I'd check waterfalls in MLP and suggested location of absorbers. Then I'd try to catch longest tails and subjectively nastiest frequencies into simulated absorption peak.
Did you ever design and built a tuned absorber and measured how well they meet the design and how much they absorb in practice?
Yes. A lot of work, and mediocre result due to bad design solution (heavy membrane, shallow boxes, corner location). Kind of disappointing experience, but still obviously working.
Have you ever drill hundreds of holes in plywood?
50x120 cm with 10 cm distance means 60 holes per front panel. I'd not call this very problematic. Just some weekend experiment.
Opposed to porous absorbers, a Helmholtz resonator needs to be closed (airtight, except for the port holes of course).
Exactly. Backside shall be glued to architectural wall with sealant.

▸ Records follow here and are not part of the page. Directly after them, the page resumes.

theorem test_wf_cell_of_no_block : (Instr.nopC 2048 0 .ok).wf = false ∧ (Instr.nopC 2065 0 .ok).wf = false := by decide
theorem test_wf_cell_beyond_block : (Instr.nopC 18 0 .ok).wf = false ∧ (Instr.nopC 17 0 .ok).wf = true := by decide
theorem test_wf_block : (Instr.crossbarRow 64 .ok).wf = false ∧ (Instr.crossbarRow 63 .ok).wf = true := by decide
theorem test_wf_partition : (Instr.stepBoundary 16).wf = false ∧ (Instr.stepBoundary 15).wf = true := by decide
theorem test_wf_stack : (Instr.stackRefresh 12 0).wf = false ∧ (Instr.stackRefresh 11 16).wf = false ∧ (Instr.stackRefresh 11 15).wf = true := by decide
theorem test_wf_port : (Instr.slotTransmit 12 .ok []).wf = false ∧ (Instr.slotTransmit 11 .ok []).wf = true := by decide
theorem test_wf_tag : (Instr.dynTimeout 4 0).wf = false ∧ (Instr.dynTimeout 3 65536).wf = false ∧ (Instr.dynTimeout 3 65535).wf = true := by decide
theorem test_wf_domain : (Instr.domainSwitch 96 true).wf = false ∧ (Instr.domainSwitch 95 true).wf = true := by decide
theorem test_wf_sensor : (Instr.thermalSensorRead .stack 12 0).wf = false ∧ (Instr.thermalSensorRead .stack 11 0).wf = true := by decide
theorem test_wf_supply_parts : (Instr.converterFailure 5).wf = false ∧ (Instr.phaseFailure 18).wf = false ∧ (Instr.phaseFailure 17).wf = true := by decide
theorem test_wf_rings : (Instr.ringEnable 17 0 0).wf = false ∧ (Instr.ringEnable 16 2 0).wf = false ∧ (Instr.ringEnable 16 1 4).wf = false
  ∧ (Instr.ringEnable 16 1 3).wf = true := by decide
theorem test_wf_register : (Instr.registerWrite 0 0x1000000 0).wf = false ∧ (Instr.registerWrite 0 0xFFFFFF 0).wf = true := by decide
theorem test_wf_island_link : (Instr.islandLagRestart 95).wf = false ∧ (Instr.ideKeyChange 2 0).wf = false ∧ (Instr.ideKeyChange 1 8).wf = false
  ∧ (Instr.perstNRelease 2).wf = false := by decide
theorem test_wf_session : (Instr.sessionTimeout 65536).wf = false ∧ (Instr.sessionTimeout 65535).wf = true := by decide
theorem test_wf_header : (Instr.keyRotate { hdr0 with fn := 18 }).wf = false ∧ (Instr.keyRotate { hdr0 with set := 2 }).wf = false
  ∧ (Instr.keyRotate { hdr0 with part := 256 }).wf = false ∧ (Instr.keyRotate hdr0).wf = true := by decide
theorem test_wf_seed : (Instr.seedAck 0 12 0).wf = false ∧ (Instr.seedAck 16 0 0).wf = false := by decide
theorem test_wf_barrow : (Instr.barrowLine 63 2 []).wf = false ∧ (Instr.barrowLine 63 1 []).wf = true := by decide

/-! ### Words written out from the spec's encodings (Tables 3.6 to 3.9, 4.3, 4.11, 4.12, 6.6 to 6.9) -/

/-- (!p2) ADD.I64 g3, g4, g5: OPC 0x01 (Table 3.9), PRED 2, SENSE 1, RD 3 at bit 48, RA 4 at 43, RB 5 at 38, FUNC 0. -/
theorem test_word_add : cellInstr 0 0x04A3214000000000#64 .ok = some (.addI64 0 ⟨⟨2, true, .ok⟩, 3, 4, 5, 0⟩) := by decide
/-- REM.U64 g31, g1, g2: FUNC 0x0F at bit 32. -/
theorem test_word_rem : cellInstr 0 0x041F088F00000000#64 .ok = some (.remU64 0 ⟨e0, 31, 1, 2, 0⟩) := by decide
/-- ADDI.I64 g1, g2, −1: OPC 0x02 (Table 3.10), IMM32 in the low half. -/
theorem test_word_addi : cellInstr 0 0x08011000FFFFFFFF#64 .ok = some (.addiI64 0 ⟨e0, 1, 2, 0, 0xFFFFFFFF⟩) := by decide
/-- LDX.I64 g4, g0, 0x12060: OPC 0x12, SIZE 6 at bit 40 (Tables 3.11, 3.12). -/
theorem test_word_ldx : cellInstr 0 0x4804060000012060#64 .ok = some (.ldx 0 ⟨e0, 4, 0, 6, 0, 0x12060⟩) := by decide
/-- CEQI.I64 p6, g9, 0: OPC 0x19, PD 6 at bit 49, COND 0 at bit 40. -/
theorem test_word_cmpi : cellInstr 0 0x640C480000000000#64 .ok = some (.ceqiI64 0 ⟨e0, 6, 0, 9, 0, 0⟩) := by decide
/-- PANDN.P p1, p2, p3: OPC 0x1A, PA 2 at bit 45, PB 3 at bit 41, FUNC 3 at bit 38. -/
theorem test_word_pandn : cellInstr 0 0x680246C000000000#64 .ok = some (.pandnP 0 ⟨e0, 1, 2, 3, 0⟩) := by decide
/-- PWR.P16 g7 under MASK 0x00F0: OPC 0x1B, FUNC 1 at bit 40. -/
theorem test_word_pwr : cellInstr 0 0x6C003900000000F0#64 .ok = some (.pwrP16 0 ⟨e0, 0, 7, 0, 0x00F0⟩) := by decide
/-- RDSR.I64 g2 of special code 0x06: OPC 0x20, SR at bit 40. -/
theorem test_word_rdsr : cellInstr 0 0x8002060000000000#64 .ok = some (.rdsrI64 0 ⟨e0, 2, 6, 0⟩) := by decide
/-- WAIT.C 7: OPC 0x21, COUNT in bits [23:0]. -/
theorem test_word_wait : cellInstr 0 0x8400000000000007#64 .ok = some (.waitC 0 ⟨e0, 0, 0, 0, 7⟩) := by decide
/-- WAITO.C g3: OPC 0x22, RA at bit 43. -/
theorem test_word_waito : cellInstr 0 0x8800180000000000#64 .ok = some (.waitoC 0 ⟨e0, 0, 3, 0, 0⟩) := by decide
/-- STEPEND.C: OPC 0x23. -/
theorem test_word_stepend : cellInstr 0 0x8C00000000000000#64 .ok = some (.stependC 0 ⟨e0, 0, 0, 0, 0⟩) := by decide
/-- AGSET.A24 a15, FIELD 5, g1, 0x10: AG at bit 49, FIELD at 45, RA at 40 (Table 4.11). -/
theorem test_word_agset : cellInstr 0 0x941EA10000000010#64 .ok = some (.agsetA24 0 ⟨e0, 15, 5, 1, 0, 16⟩) := by decide
/-- LCRD.U11 g9, lc0: OPC 0x26, SEL 0b01 at bit 46. -/
theorem test_word_lcrd : cellInstr 0 0x9809400000000000#64 .ok = some (.lcrdU11 0 ⟨e0, 9, 0, 0⟩) := by decide
/-- VFMA.F32 v31, v3, v2, v31 under LM g4: OPC 0x28, FUNC 3 at bit 22 (Table 4.3). -/
theorem test_word_vfma : cellInstr 0 0xA01F18BE40C00000#64 .ok = some (.vfmaF32 0 ⟨e0, 31, 3, 2, 31, 4, false, 0, false, 0⟩) := by decide
/-- VGATHER.B32 v3, v1, a3, −1: OPC 0x2E, AG 3 at bit 43, FUNC 2, OFS 0xFFFF. -/
theorem test_word_vgather : cellInstr 0 0xB80318400080FFFF#64 .ok = some (.vgatherB32 0 ⟨e0, 3, 3, 1, 0, 0, false, 0, false, 0xFFFF⟩) := by decide
/-- VLD.L v1, a1, 0: OPC 0x2D, FUNC 0. -/
theorem test_word_vldl : cellInstr 0 0xB401080000000000#64 .ok = some (.vldL 0 ⟨e0, 1, 1, 0, 0, 0, false, 0, false, 0⟩) := by decide
/-- VCVT.I32.F32 v1, v2, toward zero, SAT 1: OPC 0x2F, RM 1 at bit 19, SAT at bit 18. -/
theorem test_word_vcvt : cellInstr 0 0xBC011000000C0000#64 .ok = some (.vcvtI32F32 0 ⟨e0, 1, 2, 0, 0, 0, false, 1, true, 0⟩) := by decide
/-- VEXT.B32 g1, v2, g3: OPC 0x30, FUNC 5. -/
theorem test_word_vext : cellInstr 0 0xC00110C001400000#64 .ok = some (.vextB32 0 ⟨e0, 1, 2, 3, 0, 0, false, 0, false, 0⟩) := by decide
/-- MLW.E4M3 a2 into W1, MX: OPC 0x34, WFMT 4 at bit 45, WMX 44, WB 43 (Table 6.6). -/
theorem test_word_mlw : cellInstr 0 0xD004980000000000#64 .ok = some (.mlw 0 ⟨e0, 2, 4, true, true, 0⟩) := by decide
/-- MCVT a4 with OFMT 8, RS g5, CLR, ACC 3, 8 rows: OPC 0x36 (Table 6.8). -/
theorem test_word_mcvt : cellInstr 0 0xD808581031C00000#64 .ok = some (.mcvt 0 ⟨e0, 4, 5, 8, 0, false, true, false, 3, 7, 0⟩) := by decide
/-- MADDX.X128 a1, ACC 4, 4 rows, Z: OPC 0x38 (Table 6.9). -/
theorem test_word_maddx : cellInstr 0 0xE002103800000000#64 .ok = some (.maddxX128 0 ⟨e0, 1, 4, 3, true, 0⟩) := by decide
/-- OPC 0x0B is unassigned (Table 3.7), and FUNC 0x10 of OPC 0x01 (Table 3.9). -/
theorem test_word_unassigned : cellInstr 0 0x2C00000000000000#64 .ok = none ∧ cellInstr 0 0x0400001000000000#64 .ok = none := by decide
/-- A reserved field that is not zero is illegal (R83). -/
theorem test_word_reserved : wordLegal 0x0400000000000001#64 = false ∧ wordLegal 0x0400000000000000#64 = true := by decide
theorem test_no_table_word : decodeTableWord 64 0 = none ∧ decodeTableWord 16 0xFFFF = none := by decide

Anyway, it's just a proposal if TS have time and will for experiments. Maybe a little more education than just throwing out plywood used for existing boxes.

Also, If TS would like to stay with porous absorbers, he can ask guys from Caruso about combination of different materials within given volume. Like 045-040-035-air.

But for getting something correct and EASY(!) below 100Hz in any rectangular room and symmetrical placement I'd still recommend multi-sub configuration if possible.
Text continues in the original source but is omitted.